*** Opening of Stored data ***

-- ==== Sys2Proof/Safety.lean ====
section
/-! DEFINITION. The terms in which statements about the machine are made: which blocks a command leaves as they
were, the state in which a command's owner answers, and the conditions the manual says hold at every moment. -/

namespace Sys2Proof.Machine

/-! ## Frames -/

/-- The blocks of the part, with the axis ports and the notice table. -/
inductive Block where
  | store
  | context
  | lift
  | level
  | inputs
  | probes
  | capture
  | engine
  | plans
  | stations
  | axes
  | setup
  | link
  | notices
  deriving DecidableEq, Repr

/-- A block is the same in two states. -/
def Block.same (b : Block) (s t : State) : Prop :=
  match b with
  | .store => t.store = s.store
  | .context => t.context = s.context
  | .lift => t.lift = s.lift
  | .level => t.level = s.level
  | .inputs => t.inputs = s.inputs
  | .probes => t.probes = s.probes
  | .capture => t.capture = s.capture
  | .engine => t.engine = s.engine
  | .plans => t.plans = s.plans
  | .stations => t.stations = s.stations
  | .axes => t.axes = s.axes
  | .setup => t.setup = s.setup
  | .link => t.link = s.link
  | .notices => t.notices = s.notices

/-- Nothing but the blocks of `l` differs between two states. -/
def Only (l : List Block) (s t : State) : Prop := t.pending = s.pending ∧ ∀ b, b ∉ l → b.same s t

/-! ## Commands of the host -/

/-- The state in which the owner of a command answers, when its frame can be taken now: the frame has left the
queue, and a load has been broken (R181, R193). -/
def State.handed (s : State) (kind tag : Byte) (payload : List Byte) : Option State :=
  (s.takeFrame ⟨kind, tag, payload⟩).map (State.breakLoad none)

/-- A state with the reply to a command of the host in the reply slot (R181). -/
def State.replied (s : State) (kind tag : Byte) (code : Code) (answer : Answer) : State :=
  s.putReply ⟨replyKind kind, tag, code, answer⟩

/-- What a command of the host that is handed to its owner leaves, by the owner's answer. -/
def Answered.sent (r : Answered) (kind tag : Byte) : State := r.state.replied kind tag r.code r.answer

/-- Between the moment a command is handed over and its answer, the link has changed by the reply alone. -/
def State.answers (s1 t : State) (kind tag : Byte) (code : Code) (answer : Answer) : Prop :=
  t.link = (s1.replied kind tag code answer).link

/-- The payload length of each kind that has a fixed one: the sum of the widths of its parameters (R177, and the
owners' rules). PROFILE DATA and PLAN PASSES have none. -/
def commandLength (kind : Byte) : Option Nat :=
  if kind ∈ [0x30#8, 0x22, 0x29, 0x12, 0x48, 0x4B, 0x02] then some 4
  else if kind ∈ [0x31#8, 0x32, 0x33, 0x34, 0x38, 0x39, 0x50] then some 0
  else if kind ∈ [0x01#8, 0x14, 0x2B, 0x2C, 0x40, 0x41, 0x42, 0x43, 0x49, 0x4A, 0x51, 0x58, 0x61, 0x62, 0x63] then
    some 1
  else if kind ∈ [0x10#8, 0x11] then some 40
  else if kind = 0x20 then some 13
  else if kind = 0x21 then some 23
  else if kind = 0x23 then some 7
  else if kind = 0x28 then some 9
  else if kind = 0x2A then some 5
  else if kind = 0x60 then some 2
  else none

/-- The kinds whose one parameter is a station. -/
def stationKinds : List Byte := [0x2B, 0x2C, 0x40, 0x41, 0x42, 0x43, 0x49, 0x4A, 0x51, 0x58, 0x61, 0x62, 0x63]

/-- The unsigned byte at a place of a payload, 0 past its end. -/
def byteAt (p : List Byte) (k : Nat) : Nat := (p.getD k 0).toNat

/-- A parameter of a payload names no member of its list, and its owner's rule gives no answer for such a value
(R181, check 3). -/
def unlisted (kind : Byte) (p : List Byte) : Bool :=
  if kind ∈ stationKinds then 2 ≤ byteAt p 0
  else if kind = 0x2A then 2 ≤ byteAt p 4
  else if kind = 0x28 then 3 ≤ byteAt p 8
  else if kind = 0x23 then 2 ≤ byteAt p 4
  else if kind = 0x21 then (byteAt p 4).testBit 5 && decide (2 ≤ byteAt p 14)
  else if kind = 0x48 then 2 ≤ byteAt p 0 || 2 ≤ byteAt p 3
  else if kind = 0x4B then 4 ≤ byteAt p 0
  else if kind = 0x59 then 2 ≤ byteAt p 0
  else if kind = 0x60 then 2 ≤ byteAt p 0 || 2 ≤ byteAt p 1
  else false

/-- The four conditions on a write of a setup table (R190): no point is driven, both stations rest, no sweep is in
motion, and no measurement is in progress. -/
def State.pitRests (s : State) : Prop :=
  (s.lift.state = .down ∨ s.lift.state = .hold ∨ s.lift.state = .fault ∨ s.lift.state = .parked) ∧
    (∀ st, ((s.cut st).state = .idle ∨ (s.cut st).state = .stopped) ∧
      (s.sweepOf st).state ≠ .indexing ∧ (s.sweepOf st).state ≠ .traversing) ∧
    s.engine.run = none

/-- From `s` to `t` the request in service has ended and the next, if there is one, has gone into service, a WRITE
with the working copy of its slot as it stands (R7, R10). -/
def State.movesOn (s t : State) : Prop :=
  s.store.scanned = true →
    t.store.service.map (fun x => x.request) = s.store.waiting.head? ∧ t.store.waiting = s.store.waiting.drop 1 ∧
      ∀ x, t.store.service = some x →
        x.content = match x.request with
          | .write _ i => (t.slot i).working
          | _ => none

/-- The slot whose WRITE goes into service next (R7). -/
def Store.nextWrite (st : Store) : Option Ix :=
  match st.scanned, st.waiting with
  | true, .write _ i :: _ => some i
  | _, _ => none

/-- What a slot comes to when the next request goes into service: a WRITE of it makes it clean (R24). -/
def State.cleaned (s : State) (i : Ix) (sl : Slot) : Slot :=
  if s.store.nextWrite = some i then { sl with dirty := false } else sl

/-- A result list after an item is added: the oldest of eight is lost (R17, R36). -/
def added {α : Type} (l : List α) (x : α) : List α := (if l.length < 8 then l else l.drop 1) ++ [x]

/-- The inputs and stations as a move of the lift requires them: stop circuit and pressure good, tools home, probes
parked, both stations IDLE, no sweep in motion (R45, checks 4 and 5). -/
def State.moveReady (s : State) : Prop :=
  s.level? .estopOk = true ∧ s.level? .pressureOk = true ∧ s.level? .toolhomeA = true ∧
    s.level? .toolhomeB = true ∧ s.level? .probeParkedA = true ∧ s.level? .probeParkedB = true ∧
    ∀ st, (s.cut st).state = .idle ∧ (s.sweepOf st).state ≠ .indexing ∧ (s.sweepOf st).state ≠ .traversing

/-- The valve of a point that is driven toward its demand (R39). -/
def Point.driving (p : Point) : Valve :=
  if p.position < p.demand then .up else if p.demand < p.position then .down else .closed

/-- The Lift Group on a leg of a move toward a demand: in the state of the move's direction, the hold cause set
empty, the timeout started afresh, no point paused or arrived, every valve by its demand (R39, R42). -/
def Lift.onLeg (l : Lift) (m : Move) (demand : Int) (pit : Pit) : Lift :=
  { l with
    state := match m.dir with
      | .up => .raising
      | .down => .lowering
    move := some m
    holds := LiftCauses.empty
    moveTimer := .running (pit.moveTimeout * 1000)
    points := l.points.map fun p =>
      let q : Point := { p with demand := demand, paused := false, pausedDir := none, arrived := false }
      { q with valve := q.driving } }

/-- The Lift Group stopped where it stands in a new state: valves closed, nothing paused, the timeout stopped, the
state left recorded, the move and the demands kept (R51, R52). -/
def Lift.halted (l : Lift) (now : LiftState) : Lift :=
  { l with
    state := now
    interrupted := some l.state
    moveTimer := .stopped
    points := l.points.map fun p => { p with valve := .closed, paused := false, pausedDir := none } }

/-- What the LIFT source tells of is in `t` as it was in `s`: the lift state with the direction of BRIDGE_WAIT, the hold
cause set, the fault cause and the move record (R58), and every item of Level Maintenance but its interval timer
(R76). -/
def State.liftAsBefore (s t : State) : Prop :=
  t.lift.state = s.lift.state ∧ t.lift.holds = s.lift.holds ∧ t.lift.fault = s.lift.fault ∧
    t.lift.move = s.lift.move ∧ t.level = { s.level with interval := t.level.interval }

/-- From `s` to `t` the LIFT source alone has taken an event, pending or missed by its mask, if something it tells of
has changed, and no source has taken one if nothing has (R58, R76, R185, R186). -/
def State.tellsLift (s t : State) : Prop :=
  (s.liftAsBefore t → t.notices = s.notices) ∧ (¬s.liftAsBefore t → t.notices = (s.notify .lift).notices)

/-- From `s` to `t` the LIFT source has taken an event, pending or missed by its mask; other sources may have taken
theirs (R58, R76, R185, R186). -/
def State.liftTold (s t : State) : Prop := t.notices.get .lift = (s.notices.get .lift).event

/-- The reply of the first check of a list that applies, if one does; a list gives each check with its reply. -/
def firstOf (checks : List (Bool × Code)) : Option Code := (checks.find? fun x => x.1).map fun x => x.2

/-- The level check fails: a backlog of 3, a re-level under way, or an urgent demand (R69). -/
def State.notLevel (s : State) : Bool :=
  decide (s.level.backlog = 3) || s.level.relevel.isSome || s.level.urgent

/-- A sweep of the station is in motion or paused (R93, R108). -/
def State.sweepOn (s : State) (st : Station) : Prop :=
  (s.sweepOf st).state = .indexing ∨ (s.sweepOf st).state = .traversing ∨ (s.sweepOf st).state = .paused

*** Close of Stored data ***

▸ Task item
All lines above from the one holding "l.drop 1) ++ [x]" to the one holding "BRIDGE_WAIT, the hold", inclusive, are to be copied exactly; no other line is wanted.

▸ Expected answer
def added {α : Type} (l : List α) (x : α) : List α := (if l.length < 8 then l else l.drop 1) ++ [x]

/-- The inputs and stations as a move of the lift requires them: stop circuit and pressure good, tools home, probes
parked, both stations IDLE, no sweep in motion (R45, checks 4 and 5). -/
def State.moveReady (s : State) : Prop :=
  s.level? .estopOk = true ∧ s.level? .pressureOk = true ∧ s.level? .toolhomeA = true ∧
    s.level? .toolhomeB = true ∧ s.level? .probeParkedA = true ∧ s.level? .probeParkedB = true ∧
    ∀ st, (s.cut st).state = .idle ∧ (s.sweepOf st).state ≠ .indexing ∧ (s.sweepOf st).state ≠ .traversing

/-- The valve of a point that is driven toward its demand (R39). -/
def Point.driving (p : Point) : Valve :=
  if p.position < p.demand then .up else if p.demand < p.position then .down else .closed

/-- The Lift Group on a leg of a move toward a demand: in the state of the move's direction, the hold cause set
empty, the timeout started afresh, no point paused or arrived, every valve by its demand (R39, R42). -/
def Lift.onLeg (l : Lift) (m : Move) (demand : Int) (pit : Pit) : Lift :=
  { l with
    state := match m.dir with
      | .up => .raising
      | .down => .lowering
    move := some m
    holds := LiftCauses.empty
    moveTimer := .running (pit.moveTimeout * 1000)
    points := l.points.map fun p =>
      let q : Point := { p with demand := demand, paused := false, pausedDir := none, arrived := false }
      { q with valve := q.driving } }

/-- The Lift Group stopped where it stands in a new state: valves closed, nothing paused, the timeout stopped, the
state left recorded, the move and the demands kept (R51, R52). -/
def Lift.halted (l : Lift) (now : LiftState) : Lift :=
  { l with
    state := now
    interrupted := some l.state
    moveTimer := .stopped
    points := l.points.map fun p => { p with valve := .closed, paused := false, pausedDir := none } }

/-- What the LIFT source tells of is in `t` as it was in `s`: the lift state with the direction of BRIDGE_WAIT, the hold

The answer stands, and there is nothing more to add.